UP: O filósofo e poeta português Agostinho da Silva (1906-1994), após mais de vinte anos de exílio no Brasil, dizia que «o brasileiro é o português à solta». Concorda, Luís Fernando?

LFV: Concordo um pouco. Temos a impressão de que Portugal é um país pequeno, estreito, mais restrito, e de que os portugueses falam muito rápido e, às vezes, engolem uma consoante ou outra. O brasileiro é o português com mais espaço.

UP: Em 1959, o seu pai, o escritor Érico Veríssimo, veio pela primeira vez à Europa e viajou primeiro por Portugal, em plena ditadura do Estado Novo, consigo, então com 22 anos, com a sua mãe e com o poeta Jorge de Sena. No relato que fez em Solo de Clarineta, descreve-o a si, «encolhido dentro de um sobretudo gris», escutando os grilos noturnos nas ruínas romanas de Conímbriga…

LFV: Sim, era Fevereiro, fazia muito frio e visitámos Portugal de cima a baixo. Lembro-me de que, noutra noite, num hotel de uma cidadezinha perto do Porto, ouvíamos os uivos dos lobos. Foi muito impressionante.

UP: Na época, o clima político era bem soturno e de grande revolta contra o ditador Oliveira Salazar.
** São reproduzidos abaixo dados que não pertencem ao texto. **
-- ==== Sys2Proof/Machine/PeerTable.lean ====
section
/-! DEFINITION. The commands of the peer table (chapter 3). -/

namespace Sys2Proof.Machine

/-- INBOUND_BEACON (R46, R48, R51). -/
def execInboundBeacon (s : State) : Host.Outcome State Fault Refusal :=
  carryOut (fun s => s.entryReady .beacon) (fun s => s.inbound State.applyBeacon) s

/-- INBOUND_ONSET (R46, R48, R55). -/
def execInboundOnset (s : State) : Host.Outcome State Fault Refusal :=
  carryOut (fun s => s.entryReady .onset) (fun s => s.inbound State.applyOnset) s

/-- INBOUND_CODA (R46, R48, R57). -/
def execInboundCoda (s : State) : Host.Outcome State Fault Refusal :=
  carryOut (fun s => s.entryReady .coda) (fun s => s.inbound State.applyCoda) s

/-- INBOUND_HEAT (R46, R48, R58). -/
def execInboundHeat (s : State) : Host.Outcome State Fault Refusal :=
  carryOut (fun s => s.entryReady .heat) (fun s => s.inbound State.applyHeat) s

/-- INBOUND_ALERT (R46, R48, R59). -/
def execInboundAlert (s : State) : Host.Outcome State Fault Refusal :=
  carryOut (fun s => s.entryReady .alert) (fun s => s.inbound State.applyAlert) s

/-- INBOUND_ALERT_RAISE (R46, R48, R59). -/
def execInboundAlertRaise (s : State) : Host.Outcome State Fault Refusal :=
  carryOut (fun s => s.entryReady .alertRaise) (fun s => s.inbound State.applyRaise) s

/-- INBOUND_QUERY (R46, R48, R60, R196). -/
def execInboundQuery (s : State) : Host.Outcome State Fault Refusal :=
  carryOut (fun s => s.entryReady .query) (fun s => s.inbound State.applyQuery) s

/-- INBOUND_REPLY (R46, R48): a REPLY of another station that passes the filter is discarded without a count. -/
def execInboundReply (s : State) : Host.Outcome State Fault Refusal :=
  carryOut (fun s => s.entryReady .reply) (fun s => s.inbound (fun _ s => s)) s

/-- STATION_CONFLICT_EXPIRY (R49). -/
def execStationConflictExpiry (s : State) : Host.Outcome State Fault Refusal := takeLimit .conflict s

/-- TIME_PART_AGE_OUT (R61, R54). -/
def execTimePartAgeOut (row : Station) (s : State) : Host.Outcome State Fault Refusal := takeLimit (.timePart row) s

/-- HEAT_PART_AGE_OUT (R61). -/
def execHeatPartAgeOut (row : Station) (s : State) : Host.Outcome State Fault Refusal := takeLimit (.heatPart row) s

/-- TRIGGER_PART_AGE_OUT (R61). -/
def execTriggerPartAgeOut (row : Station) (s : State) : Host.Outcome State Fault Refusal :=
  takeLimit (.triggerPart row) s

end Sys2Proof.Machine
end

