-- ==== Sys2Proof/Machine/Core.lean ====
section
/-! DEFINITION. The machine as the host takes it. -/

def Sys2Proof.core : Host.Core :=
  { State := Sys2Proof.Machine.State, Fault := Sys2Proof.Machine.Fault, Refusal := Sys2Proof.Machine.Refusal,
    step := Sys2Proof.Machine.step, reset := Sys2Proof.Machine.State.reset }
end

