/-- ANNOUNCEMENT_POINT, once a minute at the station's own offset: a HEAT request with the demand and urgent part of the
latest computation, 5 s before its deadline (R177, R178). -/
def Obligations.DemandIsAnnouncedEachMinute : Prop :=
  ∀ (s : State) (p : Time) (new : Request), s.isSettled = true → s.loader.phase = .running →
    new =
      { body := leBytes 2 s.heater.demand ++ leBytes 2 s.heater.urgent, ref := .demand s.heater.demand
        time := s.clock.time, deadline := some (s.clock.time.add 50000000), attempts := 0, capture := none
        mark := false } →
    p = ⟨s.clock.time.sec, 250000 + 500000 * s.loader.station.val⟩ → p.sub ≤ s.clock.time.sub →
    s.clock.time.sub < p.sub + s.clock.advanced → p.sec.toNat % 60 = 0 →
    (∀ q, s.heater.lastPoint = some q → 0 < p.diff q) →
    ∃ t, exec .announcementPoint s = .next t ∧ t.heater.lastPoint = some p ∧
      t.heater.lastRequest = some s.clock.time ∧ t.heater.demand = s.heater.demand ∧
      (s.sched.slots.heat = .empty → t = { s with
        heater := { s.heater with lastPoint := some p, lastRequest := some s.clock.time }
        sched := { s.sched with slots := { s.sched.slots with heat := .ready new } } }) ∧
      (∀ r, s.sched.slots.heat = .ready r →
        t.sched.slots.heat = .ready new ∧
        t.sched.history.head? = some ⟨.heat, r.time, r.capture, r.attempts, .superseded⟩ ∧
        t.heater.counters.notSent = min (s.heater.counters.notSent + 1) 65535) ∧
      t = { s with heater := t.heater, sched := t.sched }

/-- The quiet hold follows the triggered and event-open flags, and HOLD_LIMIT, after its limit of counted time, makes it
SPENT, counted, and lets the windows drive the heaters again; at HEATER_WINDOW_EDGE each output follows the stage, the
hold and its window (R182, R183, R184, R185).
The model's choices: that a limit of 0 s is reached by a limit step of its own after the hold has started, so that the
heaters are quiet between the two (assumption log 33), and when the outputs move (assumption log 32). -/
def Obligations.HoldsMoveAndEnd : Prop :=
  (∀ (s t : State) (x : Time), s.heater.hold = .holding x →
    (10000000 * s.loader.profile.qMax : Nat) ≤ s.clock.time.diff x →
    t = { s with heater := { s.heater with
      hold := .spent
      counters := { s.heater.counters with holdsLimited := min (s.heater.counters.holdsLimited + 1) 65535 }
      out0 := t.heater.out0
      out1 := t.heater.out1 } } →
    (t.heater.out0 = true ↔ t.drives (625000 * s.loader.station.val) s.heater.steps0) →
    (t.heater.out1 = true ↔ t.drives ((625000 * s.loader.station.val + 5000000) % 10000000) s.heater.steps1) →
    (s.isSettled = true → exec .holdLimit s = .next t) ∧
    (s.nextLimit = some .hold → t.isSettled = true → exec .holdLimit s = .next t)) ∧
  (∀ (s : State),
    (s.noticeTriggered s.heater.triggered = s ∧ s.noticeEvent s.heater.eventOpen = s) ∧
    (s.heater.triggered = false →
      (s.noticeTriggered true).heater.triggered = true ∧
      (s.noticeTriggered true).heater.eventOpen = s.heater.eventOpen ∧
      (s.heater.hold = .idle → (s.noticeTriggered true).heater.hold = .holding s.clock.time ∧
        (s.noticeTriggered true).heater.counters.holdsStarted = min (s.heater.counters.holdsStarted + 1) 65535 ∧
        (s.noticeTriggered true).heater.out0 = false ∧ (s.noticeTriggered true).heater.out1 = false) ∧
      (s.heater.hold ≠ .idle → (s.noticeTriggered true).heater.hold = s.heater.hold)) ∧
    (s.heater.eventOpen = false →
      (s.noticeEvent true).heater.eventOpen = true ∧
      (s.noticeEvent true).heater.triggered = s.heater.triggered ∧
      (s.heater.hold = .idle → (s.noticeEvent true).heater.hold = .holding s.clock.time ∧
        (s.noticeEvent true).heater.counters.holdsStarted = min (s.heater.counters.holdsStarted + 1) 65535) ∧
      (s.heater.hold ≠ .idle → (s.noticeEvent true).heater.hold = s.heater.hold)) ∧
    (s.heater.triggered = true → (s.noticeTriggered false).heater.triggered = false ∧
      (s.noticeTriggered false).heater.hold = (if s.heater.eventOpen then s.heater.hold else .idle)) ∧
    (s.heater.eventOpen = true → (s.noticeEvent false).heater.eventOpen = false ∧
      (s.noticeEvent false).heater.hold = (if s.heater.triggered then s.heater.hold else .idle))) ∧
  (∀ (s : State), s.isSettled = true → s.loader.phase = .running → ∃ t, exec .heaterWindowEdge s = .next t ∧
    (t.heater.out0 = true ↔ s.drives (625000 * s.loader.station.val) s.heater.steps0) ∧
    (t.heater.out1 = true ↔ s.drives ((625000 * s.loader.station.val + 5000000) % 10000000) s.heater.steps1) ∧
    t = { s with heater := { s.heater with out0 := t.heater.out0, out1 := t.heater.out1 } })

/-! ### Whole-machine rules -/

/-- Every step keeps the clock sound: the subsecond inside a second, F within 3200 and P within 12 (R1, R3). -/
def Obligations.ClockStaysSound : Prop :=
  ∀ s t : State, s.clock.sound → step s = .next t → t.clock.sound

/-- Every step keeps the stores within their capacities, the elastic store within the depth that the profile gives; every
step keeps at most one event record open, the newest; and every step keeps LOADOFF asserted exactly while a reset is held,
loading is in progress or the stage is SHED, with the detector HALTED and no port frame open while it is asserted, the
counts of readings 0 until loading ends, the recovery count 0 outside SHED and the low-voltage count 0 in it
(R23, R45, R76, R81, R82, R101, R129, R165, R166, R167, R173, R203). -/
def Obligations.StoresStayBounded : Prop :=
  (∀ s t : State, s.bounded → step s = .next t → t.bounded) ∧
  (∀ s t : State, s.oneOpen → step s = .next t → t.oneOpen) ∧
  (∀ s t : State, s.disconnects → step s = .next t → t.disconnects)

/-- Every step keeps CHGEN ruled by its conditions: outside a reading still in progress it is asserted exactly while the
battery temperature lies within charge_min..charge_max, with no sensor fault and the stage not SHED; it is deasserted
until loading has ended and until a reading has come. It keeps its level between readings: of the commands only a reading,
a reset and the end of loading change anything of the battery monitor, and no cycle of RUNNING does. The defaults of
charge_min and charge_max are 0 and 450 (R168). -/
def Obligations.ChargeFollowsItsConditions : Prop :=
  (∀ s t : State, s.chargeRuled → step s = .next t → t.chargeRuled) ∧
  (∀ (i : Instr) (s t : State), s.isSettled = true → exec i s = .next t → i ≠ .powerOnReset → i ≠ .pinReset →
    (∀ r, i ≠ .secondBoundaryEvent r) → (∀ x, i ≠ .profileAttemptEnd x) → t.battery = s.battery) ∧
  (∀ s t : State, s.loader.phase = .running → s.pending = [] → s.dueCommand = none → step s = .next t →
    t.battery = s.battery) ∧
  Profile.builtIn.chargeMin = 0 ∧ Profile.builtIn.chargeMax = 450

/-- No command but a reference evaluation, a peer evaluation and a power-on reset changes the trim F: every other command,
with the limit steps it brings, in every state in which no reference evaluation is due, and each other limit step of its
own in every state (R3, R25). -/
def Obligations.TrimChangesOnlyByEvaluation : Prop :=
  (∀ (i : Instr) (s t : State), i ≠ .powerOnReset → i ≠ .peerEvaluation →
    (∀ e0 n, s.clock.interval = .reference e0 n → n < 16 ∨ s.clock.taken = none) →
    exec i s = .next t → t.clock.F = s.clock.F) ∧
  (∀ (i : Instr) (s t : State),
    (i ∈ [Instr.outlierLimit, .referenceReturn, .consecutiveMissingLimit, .holdoverAgeLimit, .stationConflictExpiry,
      .disturbedTimerExpiry, .stall, .warmupEnd, .forcedEnd, .holdoffEnd, .fullResync, .shedEntry, .shedExit] ∨
      ∃ n, i = .timePartAgeOut n ∨ i = .heatPartAgeOut n ∨ i = .triggerPartAgeOut n) →
    exec i s = .next t → t.clock.F = s.clock.F)

/-- The machine as reset leaves it has a sound clock, stores within their capacities, no open event record, so that at
most its newest record is open, LOADOFF asserted with the detector HALTED, and CHGEN deasserted with no reading. -/
def Obligations.InvariantsHoldAtReset : Prop :=
  State.reset.clock.sound ∧ State.reset.bounded ∧ State.reset.oneOpen ∧ State.reset.openEvent = none ∧
  State.reset.disconnects ∧ State.reset.chargeRuled
end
LFV: O meu pai veio fazer uma série de palestras que acabaram se transformando em comícios políticos. A PIDE [polícia política] deu-se conta disso e, na segunda parte da viagem, a reação da plateia já foi mais ou menos controlada. Houve uma recepção na embaixada brasileira em Lisboa (o embaixador era Álvaro Lins), onde o general Humberto Delgado [líder do, então, principal movimento oposicionista] estava refugiado, sob asilo político, e por isso não podia aparecer. Foi tudo muito intenso.

UP: O seu pai conta que examinou consigo o problema político de todos os pontos de vista.

LFV: Apesar do clima pesado, foi uma satisfação ver a atuação do meu pai. Ele era introvertido, nada interventivo ou de grandes exposições, mas se saiu muito bem, defendendo a democracia e a liberdade de expressão, com grande tranquilidade e, ao mesmo tempo, com grande consequência política. Isso deixou-me muito orgulhoso.

MST: Portugal e o Brasil andaram quase sempre desencontrados: ou havia ditadura lá, ou havia cá. Nesses anos, já havia democracia no Brasil. Mas, quem quiser conhecer o ambiente político português dessa altura, visto por um brasileiro, deve ler Missão em Portugal, de Álvaro Lins, que foi um dos meus livros de formação política.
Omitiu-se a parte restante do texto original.